HOW TO COMPLETE THIS TASK:
Print the data below exactly, but only the lines from the one containing "(∃ f, step s" down to the one containing "ms s).src = s.src := rfl", inclusive.

Collected data entries:
/-- 30_encoding.md R67, R68, form by form: a line whose values fit its fields becomes a legal descriptor that decodes to the
operation it names with the line's coordinates, `base`, `ctx` (default 1), `v`, `lines` and `fmt`; BLACK is FILL 0 and WHITE is
FILL 15. R67 says that a `v` above 15 is refused and bounds `lines` by 31; that every other value outside its field is refused
as well is the model's choice (log 23). -/
def Obligations.AssemblerMakesLegalDescriptors : Prop :=
  (∀ x1 y1 x2 y2, CoordsFit x1 y1 x2 y2 →
    AssemblesTo (.setwin x1 y1 x2 y2) (.setwin { x1 := x1, y1 := y1, x2 := x2, y2 := y2 }) ∧
    AssemblesTo (.round x1 y1 x2 y2) (.round { x1 := x1, y1 := y1, x2 := x2, y2 := y2 }) ∧
    ∀ base, base < 2 ^ 32 →
      AssemblesTo (.flush8 x1 y1 x2 y2 base none) (.flush8 true { x1 := x1, y1 := y1, x2 := x2, y2 := y2 } base) ∧
      AssemblesTo (.flush8 x1 y1 x2 y2 base (some 1)) (.flush8 true { x1 := x1, y1 := y1, x2 := x2, y2 := y2 } base) ∧
      AssemblesTo (.flush8 x1 y1 x2 y2 base (some 0)) (.flush8 false { x1 := x1, y1 := y1, x2 := x2, y2 := y2 } base) ∧
      AssemblesTo (.flush16 x1 y1 x2 y2 base none) (.flush16 true { x1 := x1, y1 := y1, x2 := x2, y2 := y2 } base) ∧
      AssemblesTo (.flush16 x1 y1 x2 y2 base (some 1)) (.flush16 true { x1 := x1, y1 := y1, x2 := x2, y2 := y2 } base) ∧
      AssemblesTo (.flush16 x1 y1 x2 y2 base (some 0)) (.flush16 false { x1 := x1, y1 := y1, x2 := x2, y2 := y2 } base)) ∧
  (∀ v : Nib, AssemblesTo (.fill v.toNat) (.fill v)) ∧ AssemblesTo .black (.fill 0#4) ∧ AssemblesTo .white (.fill 15#4) ∧
  AssemblesTo .tpat .tpat ∧ (∀ lines fmt, lines ≤ 31 → AssemblesTo (.setup lines fmt) (.setup lines fmt)) ∧
  (∀ v, assemble (.fill v) = none ↔ 15 < v) ∧ (∀ n fmt, assemble (.setup n fmt) = none ↔ 31 < n) ∧
  (∀ x1 y1 x2 y2, assemble (.setwin x1 y1 x2 y2) = none ↔ ¬ CoordsFit x1 y1 x2 y2) ∧
  (∀ x1 y1 x2 y2, assemble (.round x1 y1 x2 y2) = none ↔ ¬ CoordsFit x1 y1 x2 y2) ∧
  (∀ x1 y1 x2 y2 base ctx, assemble (.flush8 x1 y1 x2 y2 base ctx) = none ↔
    ¬ (CoordsFit x1 y1 x2 y2 ∧ base < 2 ^ 32 ∧ (ctx = none ∨ ctx = some 0 ∨ ctx = some 1))) ∧
  (∀ x1 y1 x2 y2 base ctx, assemble (.flush16 x1 y1 x2 y2 base ctx) = none ↔
    ¬ (CoordsFit x1 y1 x2 y2 ∧ base < 2 ^ 32 ∧ (ctx = none ∨ ctx = some 0 ∨ ctx = some 1))) ∧
  assemble .black = assemble (.fill 0) ∧ assemble .white = assemble (.fill 15) ∧
  (∀ x1 y1 x2 y2 base, assemble (.flush8 x1 y1 x2 y2 base none) = assemble (.flush8 x1 y1 x2 y2 base (some 1)) ∧
    assemble (.flush16 x1 y1 x2 y2 base none) = assemble (.flush16 x1 y1 x2 y2 base (some 1)))

/-! ### Invariants and whole-machine rules -/

/-- Between steps the block is idle (10_state.md R34), RES is one of its three values (R28), STG_LINES is at most 16 (R29),
SRC is canonical and inside its range (20_memory.md R42), CFG meets 00_scope.md R8: every step keeps this. -/
def Obligations.StepKeepsInvariant : Prop :=
  ∀ (s t : State), Invariant s → step s = .next t → Invariant t

/-- The invariant holds right after reset, for every legal configuration and so at `State.reset`. -/
def Obligations.ResetMeetsInvariant : Prop :=
  (∀ cfg : Config, cfg.Valid → Invariant (State.resetWith cfg)) ∧ Invariant State.reset

/-- 10_state.md R33: no operation and no port changes CFG. -/
def Obligations.ConfigurationNeverChanges : Prop :=
  ∀ (s t : State), step s = .next t → t.cfg = s.cfg

/-- 41_pixel_pipeline.md R114: an issued descriptor with a flush's code produces exactly one `Ack`, its last event, unless
it ends in a SrcFault; every other one produces none; without a context or for a degenerate rectangle nothing else. -/
def Obligations.OneAckPerFlushDescriptor : Prop :=
  ∀ (s : State) d ms, s.cfg.Valid → s.busy = false → s.host = .issue d :: ms →
    (d.extractLsb' 0 8 = 0x04#8 ∨ d.extractLsb' 0 8 = 0x05#8 →
      (∃ f, step s = .fault f) ∨ ∃ t es, step s = .next t ∧ t.trace = s.trace ++ es ++ [.ack] ∧ acks es = 0) ∧
    (d.extractLsb' 0 8 ≠ 0x04#8 → d.extractLsb' 0 8 ≠ 0x05#8 →
      ∃ t es, step s = .next t ∧ t.trace = s.trace ++ es ∧ acks es = 0) ∧
    (∀ fmt ctx r base, decode d = .ok (flushOp fmt ctx r base) → ctx = false ∨ Degenerate r →
      ∃ t, step s = .next t ∧ t.trace = s.trace ++ [.ack])
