/-! `dropMove` -/

@[simp] theorem dropMove_cfg (ms : List HostMove) : (dropMove ms s).cfg = s.cfg := rfl
@[simp] theorem dropMove_busy (ms : List HostMove) : (dropMove ms s).busy = s.busy := rfl
@[simp] theorem dropMove_dl (ms : List HostMove) : (dropMove ms s).dl = s.dl := rfl
@[simp] theorem dropMove_res (ms : List HostMove) : (dropMove ms s).res = s.res := rfl
@[simp] theorem dropMove_rx1 (ms : List HostMove) : (dropMove ms s).rx1 = s.rx1 := rfl
@[simp] theorem dropMove_ry1 (ms : List HostMove) : (dropMove ms s).ry1 = s.ry1 := rfl
@[simp] theorem dropMove_rx2 (ms : List HostMove) : (dropMove ms s).rx2 = s.rx2 := rfl
@[simp] theorem dropMove_ry2 (ms : List HostMove) : (dropMove ms s).ry2 = s.ry2 := rfl
@[simp] theorem dropMove_roundDone (ms : List HostMove) : (dropMove ms s).roundDone = s.roundDone := rfl
@[simp] theorem dropMove_stgLines (ms : List HostMove) : (dropMove ms s).stgLines = s.stgLines := rfl
@[simp] theorem dropMove_stgFmt (ms : List HostMove) : (dropMove ms s).stgFmt = s.stgFmt := rfl
@[simp] theorem dropMove_rowCnt (ms : List HostMove) : (dropMove ms s).rowCnt = s.rowCnt := rfl
@[simp] theorem dropMove_colCnt (ms : List HostMove) : (dropMove ms s).colCnt = s.colCnt := rfl
@[simp] theorem dropMove_nibHold (ms : List HostMove) : (dropMove ms s).nibHold = s.nibHold := rfl
@[simp] theorem dropMove_src (ms : List HostMove) : (dropMove ms s).src = s.src := rfl
@[simp] theorem dropMove_trace (ms : List HostMove) : (dropMove ms s).trace = s.trace := rfl
@[simp] theorem dropMove_host (ms : List HostMove) : (dropMove ms s).host = ms := rfl
@[simp] theorem dropMove_replies (ms : List HostMove) : (dropMove ms s).replies = s.replies := rfl
@[simp] theorem dropMove_freeCtr (ms : List HostMove) : (dropMove ms s).freeCtr = s.freeCtr := rfl

/-! `offer` -/

@[simp] theorem offer_cfg (d : Desc) : (offer d s).cfg = s.cfg := rfl
@[simp] theorem offer_busy (d : Desc) : (offer d s).busy = false := rfl
@[simp] theorem offer_dl (d : Desc) : (offer d s).dl = s.dl := rfl
@[simp] theorem offer_res (d : Desc) : (offer d s).res = s.res := rfl
@[simp] theorem offer_rx1 (d : Desc) : (offer d s).rx1 = s.rx1 := rfl
@[simp] theorem offer_ry1 (d : Desc) : (offer d s).ry1 = s.ry1 := rfl
@[simp] theorem offer_rx2 (d : Desc) : (offer d s).rx2 = s.rx2 := rfl
@[simp] theorem offer_ry2 (d : Desc) : (offer d s).ry2 = s.ry2 := rfl
@[simp] theorem offer_roundDone (d : Desc) : (offer d s).roundDone = s.roundDone := rfl
@[simp] theorem offer_stgLines (d : Desc) : (offer d s).stgLines = s.stgLines := rfl
@[simp] theorem offer_stgFmt (d : Desc) : (offer d s).stgFmt = s.stgFmt := rfl
@[simp] theorem offer_rowCnt (d : Desc) : (offer d s).rowCnt = s.rowCnt := rfl
@[simp] theorem offer_colCnt (d : Desc) : (offer d s).colCnt = s.colCnt := rfl
@[simp] theorem offer_nibHold (d : Desc) : (offer d s).nibHold = s.nibHold := rfl
@[simp] theorem offer_src (d : Desc) : (offer d s).src = s.src := rfl
@[simp] theorem offer_trace (d : Desc) : (offer d s).trace = s.trace := rfl
@[simp] theorem offer_host (d : Desc) : (offer d s).host = .issue d :: s.host := rfl
@[simp] theorem offer_replies (d : Desc) : (offer d s).replies = s.replies := rfl
@[simp] theorem offer_freeCtr (d : Desc) : (offer d s).freeCtr = s.freeCtr := rfl

/-! `State.resetWith` -/

@[simp] theorem resetWith_cfg (cfg : Config) : (State.resetWith cfg).cfg = cfg := rfl
@[simp] theorem resetWith_busy (cfg : Config) : (State.resetWith cfg).busy = false := rfl
@[simp] theorem resetWith_dl (cfg : Config) : (State.resetWith cfg).dl = 0#128 := rfl
@[simp] theorem resetWith_res (cfg : Config) : (State.resetWith cfg).res = 0x00#8 := rfl
@[simp] theorem resetWith_rx1 (cfg : Config) : (State.resetWith cfg).rx1 = 0#16 := rfl
@[simp] theorem resetWith_ry1 (cfg : Config) : (State.resetWith cfg).ry1 = 0#16 := rfl
@[simp] theorem resetWith_rx2 (cfg : Config) : (State.resetWith cfg).rx2 = 0#16 := rfl
@[simp] theorem resetWith_ry2 (cfg : Config) : (State.resetWith cfg).ry2 = 0#16 := rfl
@[simp] theorem resetWith_roundDone (cfg : Config) : (State.resetWith cfg).roundDone = false := rfl
@[simp] theorem resetWith_stgLines (cfg : Config) : (State.resetWith cfg).stgLines = 0#5 := rfl
@[simp] theorem resetWith_stgFmt (cfg : Config) : (State.resetWith cfg).stgFmt = .g8 := rfl
@[simp] theorem resetWith_rowCnt (cfg : Config) : (State.resetWith cfg).rowCnt = 0#6 := rfl
@[simp] theorem resetWith_colCnt (cfg : Config) : (State.resetWith cfg).colCnt = 0#8 := rfl
@[simp] theorem resetWith_nibHold (cfg : Config) : (State.resetWith cfg).nibHold = 0#4 := rfl
@[simp] theorem resetWith_src (cfg : Config) : (State.resetWith cfg).src = [] := rfl
@[simp] theorem resetWith_trace (cfg : Config) : (State.resetWith cfg).trace = [] := rfl
@[simp] theorem resetWith_host (cfg : Config) : (State.resetWith cfg).host = [] := rfl
@[simp] theorem resetWith_replies (cfg : Config) : (State.resetWith cfg).replies = [] := rfl
@[simp] theorem resetWith_freeCtr (cfg : Config) : (State.resetWith cfg).freeCtr = 0 := rfl

end Sys2Proof.Machine
end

EXERCISE RESPONSE:
      (∃ f, step s = .fault f) ∨ ∃ t es, step s = .next t ∧ t.trace = s.trace ++ es ++ [.ack] ∧ acks es = 0) ∧
    (d.extractLsb' 0 8 ≠ 0x04#8 → d.extractLsb' 0 8 ≠ 0x05#8 →
      ∃ t es, step s = .next t ∧ t.trace = s.trace ++ es ∧ acks es = 0) ∧
    (∀ fmt ctx r base, decode d = .ok (flushOp fmt ctx r base) → ctx = false ∨ Degenerate r →
      ∃ t, step s = .next t ∧ t.trace = s.trace ++ [.ack])
/-! `dropMove` -/

@[simp] theorem dropMove_cfg (ms : List HostMove) : (dropMove ms s).cfg = s.cfg := rfl
@[simp] theorem dropMove_busy (ms : List HostMove) : (dropMove ms s).busy = s.busy := rfl
@[simp] theorem dropMove_dl (ms : List HostMove) : (dropMove ms s).dl = s.dl := rfl
@[simp] theorem dropMove_res (ms : List HostMove) : (dropMove ms s).res = s.res := rfl
@[simp] theorem dropMove_rx1 (ms : List HostMove) : (dropMove ms s).rx1 = s.rx1 := rfl
@[simp] theorem dropMove_ry1 (ms : List HostMove) : (dropMove ms s).ry1 = s.ry1 := rfl
@[simp] theorem dropMove_rx2 (ms : List HostMove) : (dropMove ms s).rx2 = s.rx2 := rfl
@[simp] theorem dropMove_ry2 (ms : List HostMove) : (dropMove ms s).ry2 = s.ry2 := rfl
@[simp] theorem dropMove_roundDone (ms : List HostMove) : (dropMove ms s).roundDone = s.roundDone := rfl
@[simp] theorem dropMove_stgLines (ms : List HostMove) : (dropMove ms s).stgLines = s.stgLines := rfl
@[simp] theorem dropMove_stgFmt (ms : List HostMove) : (dropMove ms s).stgFmt = s.stgFmt := rfl
@[simp] theorem dropMove_rowCnt (ms : List HostMove) : (dropMove ms s).rowCnt = s.rowCnt := rfl
@[simp] theorem dropMove_colCnt (ms : List HostMove) : (dropMove ms s).colCnt = s.colCnt := rfl
@[simp] theorem dropMove_nibHold (ms : List HostMove) : (dropMove ms s).nibHold = s.nibHold := rfl
@[simp] theorem dropMove_src (ms : List HostMove) : (dropMove ms s).src = s.src := rfl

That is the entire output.